**What you have to do**
Where the material below has a line containing "is refused. -/", start repeating exactly, and keep going through the line containing "(after (.push 1) ((State.reset.setReg 7 0).setReg 1 5)).sp", with no other lines.

──────── Data records ────────

-- ==== Sys2Proof/Tests/Slice0.lean ====
section
/-! SUPPORT. Tests, one step each, with expected results taken from the spec: the encodings of 30_encoding.md R76 and the
vectors of 95_test_vectors.md; and, for each statement with hypotheses, a witness that meets them. -/

namespace Sys2Proof.Tests

open Sys2Proof.Machine

/-- The machine after reset, with bytes placed at an address and pc there. -/
def placed (pc : Nat) (bytes : List Byte) : State :=
  { State.reset with pc := pc, mem := Memory.writeBytes 256 [] pc bytes }

/-- The next state of a step; the same state where there is none. -/
def stepped (s : State) : State :=
  match step s with
  | .next t => t
  | _ => s

/-- The next state of an instruction; the same state where there is none. -/
def after (i : Instr) (s : State) : State :=
  match exec i s with
  | .next t => t
  | _ => s

/-- FR as the codes of 60_exceptions.md R200. -/
def fr (s : State) : Option (Nat × Nat × Nat) := s.fr.map FaultRecord.codes

/-! ## WellFormed: one ill-formed term for each register operand it checks -/

theorem test_wellFormed_accepts :
    (Instr.add 7 0).WellFormed ∧ (Instr.loadImmediate 0 255).WellFormed ∧ Instr.halt.WellFormed ∧ Instr.ret.WellFormed := by
  decide

theorem test_wellFormed_refuses_first_operand :
    ¬(Instr.loadImmediate 8 0).WellFormed ∧ ¬(Instr.printRegister 8).WellFormed ∧ ¬(Instr.add 8 0).WellFormed ∧
      ¬(Instr.multiply 8 0).WellFormed ∧ ¬(Instr.compare 255 0).WellFormed ∧ ¬(Instr.push 8).WellFormed ∧
      ¬(Instr.pop 8).WellFormed ∧ ¬(Instr.call 8).WellFormed ∧ ¬(Instr.jump 8).WellFormed ∧
      ¬(Instr.jumpIfEqual 9).WellFormed ∧ ¬(Instr.jumpIfNotEqual 8).WellFormed := by
  decide

theorem test_wellFormed_refuses_second_operand :
    ¬(Instr.add 0 255).WellFormed ∧ ¬(Instr.multiply 0 8).WellFormed ∧ ¬(Instr.compare 7 8).WellFormed := by
  decide

/-! ## Decoding: each instruction's bytes written out from 30_encoding.md R73, R76 -/

theorem test_decode_halt : decode [0b00000001] = .ok (.halt, []) := rfl
theorem test_decode_loadImmediate : decode [0b10000010, 3, 255, 1] = .ok (.loadImmediate 3 255, [1]) := rfl
theorem test_decode_printRegister : decode [0b01000111, 5] = .ok (.printRegister 5, []) := rfl
theorem test_decode_add : decode [0b10100000, 0, 1] = .ok (.add 0 1, []) := rfl
theorem test_decode_multiply : decode [0b10100010, 2, 7] = .ok (.multiply 2 7, []) := rfl
theorem test_decode_compare : decode [0b10100111, 7, 6] = .ok (.compare 7 6, []) := rfl
theorem test_decode_push : decode [0b01000101, 7] = .ok (.push 7, []) := rfl
theorem test_decode_pop : decode [0b01000110, 1] = .ok (.pop 1, []) := rfl
theorem test_decode_call : decode [0b01010000, 4] = .ok (.call 4, []) := rfl
theorem test_decode_ret : decode [0b00010001, 9] = .ok (.ret, [9]) := rfl
theorem test_decode_jump : decode [0b01010100, 2] = .ok (.jump 2, []) := rfl
theorem test_decode_jumpIfEqual : decode [0b01010101, 255] = .ok (.jumpIfEqual 255, []) := rfl
theorem test_decode_jumpIfNotEqual : decode [0b01010110, 3] = .ok (.jumpIfNotEqual 3, []) := rfl
theorem test_decode_refuses :
    decode [] = .error .noOpcode ∧ decode [0x00] = .error (.unknownOpcode 0) ∧
      decode [0xC0, 0, 0] = .error (.unknownOpcode 0xC0) ∧ decode [0xA8, 0, 0] = .error (.unknownOpcode 0xA8) ∧
      decode [0x47] = .error (.missingOperand 1) ∧ decode [0xA0, 0] = .error (.missingOperand 2) := by
  exact ⟨rfl, rfl, rfl, rfl, rfl, rfl⟩

/-- 30_encoding.md R78, R79: of the 256 byte values these 13 are known. -/
theorem test_known_opcodes (op : Byte) :
    (decodeOpcode Config.machine op).isSome =
      decide (op ∈ ([0x01, 0x82, 0x47, 0xA0, 0xA2, 0xA7, 0x45, 0x46, 0x50, 0x11, 0x54, 0x55, 0x56] : List Byte)) := by
  revert op
  decide

/-- spec/opcode_table.json: bit 0 is the least significant bit of the first byte. -/
theorem test_decodeTableWord :
    decodeTableWord 8 0x01 = some .halt ∧ decodeTableWord 8 0x82 = some (.loadImmediate 0 0) ∧
      decodeTableWord 24 0x0201A0 = some (.add 1 2) ∧ decodeTableWord 16 0xFF0756 = some (.jumpIfNotEqual 7) ∧
      decodeTableWord 8 0x01A8 = none := by
  decide

theorem test_withFetchWord_runs : (stepped (State.reset.withFetchWord 24 0x2A0382)).reg 3 = 42 := by decide

/-! ## The step (95_test_vectors.md, engine and decode) -/

/-- W8: an image of one unknown byte. -/
theorem test_unknown_opcode_faults : fr (stepped (placed 0 [0xFF])) = some (1, 0, 0xFF) ∧ (stepped (placed 0 [0xFF])).pc = 0 := by
  decide
theorem test_bit5_opcode_is_decode_fault : fr (stepped (placed 4 [0xA8])) = some (1, 4, 0xA8) := by decide
theorem test_fetch_at_256_faults : fr (stepped (placed 256 [])) = some (4, 256, 256) := by decide
/-- The first step from reset with no image fetches a 0 byte (30_encoding.md R79). -/
theorem test_first_step_from_reset : fr (stepped State.reset) = some (1, 0, 0) := by decide
theorem test_no_step_after_halt : (stepped (placed 0 [0x01])).rs = .halted ∧ stepped (stepped (placed 0 [0x01])) = stepped (placed 0 [0x01]) := by
  decide
/-- R31 and R34: the status port after a fault. -/
theorem test_status_port : (stepped (placed 0 [0xFF])).statusPort = (2, some (1, 0, 0xFF)) := by decide
/-- 70_reset_and_hazards.md R230: the image from address 0. -/
theorem test_boot :
    (match boot [0x82, 0, 5] with
      | .ok s => s.mem.read 0 == 0x82 && s.mem.read 2 == 5 && s.mem.read 3 == 0
      | .error _ => false) = true := by
  decide
/-- 70_reset_and_hazards.md R233: an image longer than memory is refused. -/
theorem test_boot_too_long (image : List Byte) (h : image.length = 257) : boot image = .error (.imageTooLong 257) := by
  simp [boot, bootWith, h]

/-! ## Each instruction (95_test_vectors.md) -/

theorem test_halt_at_last_address : (stepped (placed 255 [0x01])).rs = .halted ∧ (stepped (placed 255 [0x01])).pc = 255 := by decide
theorem test_loadImmediate_sp : (stepped (placed 0 [0x82, 7, 0x10])).sp = 0x10 ∧ (stepped (placed 0 [0x82, 7, 0x10])).pc = 3 := by
  decide
theorem test_loadImmediate_at_253 : (stepped (placed 253 [0x82, 1, 5])).reg 1 = 5 ∧ (stepped (placed 253 [0x82, 1, 5])).pc = 256 := by
  decide
theorem test_printRegister_sp : (stepped (placed 0 [0x47, 7])).out = [244] := by decide
theorem test_printRegister_at_255 : fr (stepped (placed 255 [0x47])) = some (4, 255, 256) ∧ (stepped (placed 255 [0x47])).out = [] := by
  decide
theorem test_add_wraps : (after (.add 0 1) ((State.reset.setReg 0 255).setReg 1 1)).reg 0 = 0 := by decide
theorem test_add_second_index_faults : fr (stepped (placed 0 [0xA0, 0, 0xFF])) = some (3, 0, 0xFF) := by decide
theorem test_multiply_high_byte_discarded : (after (.multiply 0 1) ((State.reset.setReg 0 200).setReg 1 2)).reg 0 = 144 := by decide
theorem test_multiply_squares : (after (.multiply 0 0) (State.reset.setReg 0 255)).reg 0 = 1 := by decide
theorem test_compare_unsigned :
    (after (.compare 0 1) ((State.reset.setReg 0 0x80).setReg 1 1)).flags = ⟨false, false, true⟩ := by decide
/-- After COMPARE gives E, an ADD leaves the flags. -/
theorem test_compare_flags_persist : (after (.add 0 1) (after (.compare 2 3) State.reset)).flags = ⟨true, false, false⟩ := by
  decide
theorem test_push_sp : (after (.push 7) State.reset).sp = 0xF3 ∧ (after (.push 7) State.reset).mem.read 0xF3 = 0xF3 := by decide
theorem test_push_wraps :
    (after (.push 1) ((State.reset.setReg 7 0).setReg 1 5)).sp = 0xFF ∧
      (after (.push 1) ((State.reset.setReg 7 0).setReg 1 5)).mem.read 0xFF = 5 := by decide
theorem test_pop_sp : (after (.pop 7) { State.reset.setReg 7 0xF3 with mem := [(0xF3, 0x20)] }).sp = 0x21 := by decide
theorem test_pop_wraps :
    (after (.pop 2) { State.reset.setReg 7 0xFF with mem := [(0xFF, 3)] }).reg 2 = 3 ∧
      (after (.pop 2) { State.reset.setReg 7 0xFF with mem := [(0xFF, 3)] }).sp = 0 := by decide
theorem test_call :
    (after (.call 1) { State.reset.setReg 1 0x20 with pc := 10 }).pc = 0x20 ∧
      (after (.call 1) { State.reset.setReg 1 0x20 with pc := 10 }).mem.read 0xF3 = 12 ∧
      (after (.call 7) State.reset).pc = 0xF3 := by decide
theorem test_call_at_254 : fr (stepped (placed 254 [0x50, 0])) = some (4, 254, 256) ∧ (stepped (placed 254 [0x50, 0])).sp = 0xF4 := by
  decide
theorem test_ret_at_last_address :
    (stepped { (placed 255 [0x11]).setReg 7 0xF3 with mem := [(0xF3, 9), (255, 0x11)] }).pc = 9 := by decide
theorem test_ret_on_empty_stack : (stepped (placed 0 [0x11])).pc = 0 ∧ (stepped (placed 0 [0x11])).sp = 0xF5 := by decide
theorem test_jump : (after (.jump 2) (State.reset.setReg 2 7)).pc = 7 := by decide
theorem test_jump_first_index_faults : fr (stepped (placed 0 [0x54, 8])) = some (3, 0, 8) := by decide
/-- 95_test_vectors.md: pc = 20, x[3] = 40, F.E true and then false. -/
theorem test_jumpIfEqual :
    (after (.jumpIfEqual 3) { State.reset.setReg 3 40 with pc := 20, flags := ⟨true, false, false⟩ }).pc = 40 ∧
      (after (.jumpIfEqual 3) { State.reset.setReg 3 40 with pc := 20 }).pc = 22 := by decide
theorem test_jumpIfEqual_untaken_index_faults : fr (stepped (placed 0 [0x55, 9])) = some (3, 0, 9) := by decide
theorem test_jumpIfNotEqual :
    (after (.jumpIfNotEqual 3) { State.reset.setReg 3 40 with pc := 20, flags := ⟨true, false, false⟩ }).pc = 22 ∧
      (after (.jumpIfNotEqual 3) { State.reset.setReg 3 40 with pc := 20 }).pc = 40 := by decide
theorem test_alu_unsupported_select :
    fr (commit State.reset (aluRequest Config.machine (.unsupported 0xA8) 0 0 State.reset)) = some (2, 0, 0xA8) := by decide

/-! ## Other configurations (00_scope.md R6) -/

/-- 95_test_vectors.md: `82 08 01` under mask3: x[0] = 1 (8 masked to 0), pc = 3. -/
theorem test_mask3 :
    (match stepWith { Config.machine with regIndexPolicy := .mask3 } (placed 0 [0x82, 8, 1]) with
      | some t => t.reg 0 == 1 && t.pc == 3
      | none => false) = true := by decide
/-- 43_stack.md R161: with MEM_SIZE < 256, PUSH at a new SP beyond it faults and SP is not decremented. -/
theorem test_small_memory_push :
    (match stepWith { Config.machine with memSize := 128 } (placed 0 [0x45, 0]) with
      | some t => fr t == some (4, 0, 0xF3) && t.sp == 0xF4
      | none => false) = true := by decide

/-! ## Assembly (30_encoding.md R81) -/

theorem test_assembly :
    (Instr.loadImmediate 0 5).toAssembly = "LOAD_IMMEDIATE r0, 5" ∧ (Instr.add 0 1).toAssembly = "ADD r0, r1" ∧
      Instr.ret.toAssembly = "RETURN" ∧ Mnemonic.ofName "JNE" = some .jumpIfNotEqual := by
  decide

────────

**Written solution**
/-- 70_reset_and_hazards.md R233: an image longer than memory is refused. -/
theorem test_boot_too_long (image : List Byte) (h : image.length = 257) : boot image = .error (.imageTooLong 257) := by
  simp [boot, bootWith, h]

/-! ## Each instruction (95_test_vectors.md) -/

theorem test_halt_at_last_address : (stepped (placed 255 [0x01])).rs = .halted ∧ (stepped (placed 255 [0x01])).pc = 255 := by decide
theorem test_loadImmediate_sp : (stepped (placed 0 [0x82, 7, 0x10])).sp = 0x10 ∧ (stepped (placed 0 [0x82, 7, 0x10])).pc = 3 := by
  decide
theorem test_loadImmediate_at_253 : (stepped (placed 253 [0x82, 1, 5])).reg 1 = 5 ∧ (stepped (placed 253 [0x82, 1, 5])).pc = 256 := by
  decide
theorem test_printRegister_sp : (stepped (placed 0 [0x47, 7])).out = [244] := by decide
theorem test_printRegister_at_255 : fr (stepped (placed 255 [0x47])) = some (4, 255, 256) ∧ (stepped (placed 255 [0x47])).out = [] := by
  decide
theorem test_add_wraps : (after (.add 0 1) ((State.reset.setReg 0 255).setReg 1 1)).reg 0 = 0 := by decide
theorem test_add_second_index_faults : fr (stepped (placed 0 [0xA0, 0, 0xFF])) = some (3, 0, 0xFF) := by decide
theorem test_multiply_high_byte_discarded : (after (.multiply 0 1) ((State.reset.setReg 0 200).setReg 1 2)).reg 0 = 144 := by decide
theorem test_multiply_squares : (after (.multiply 0 0) (State.reset.setReg 0 255)).reg 0 = 1 := by decide
theorem test_compare_unsigned :
    (after (.compare 0 1) ((State.reset.setReg 0 0x80).setReg 1 1)).flags = ⟨false, false, true⟩ := by decide
/-- After COMPARE gives E, an ADD leaves the flags. -/
theorem test_compare_flags_persist : (after (.add 0 1) (after (.compare 2 3) State.reset)).flags = ⟨true, false, false⟩ := by
  decide
theorem test_push_sp : (after (.push 7) State.reset).sp = 0xF3 ∧ (after (.push 7) State.reset).mem.read 0xF3 = 0xF3 := by decide
theorem test_push_wraps :
    (after (.push 1) ((State.reset.setReg 7 0).setReg 1 5)).sp = 0xFF ∧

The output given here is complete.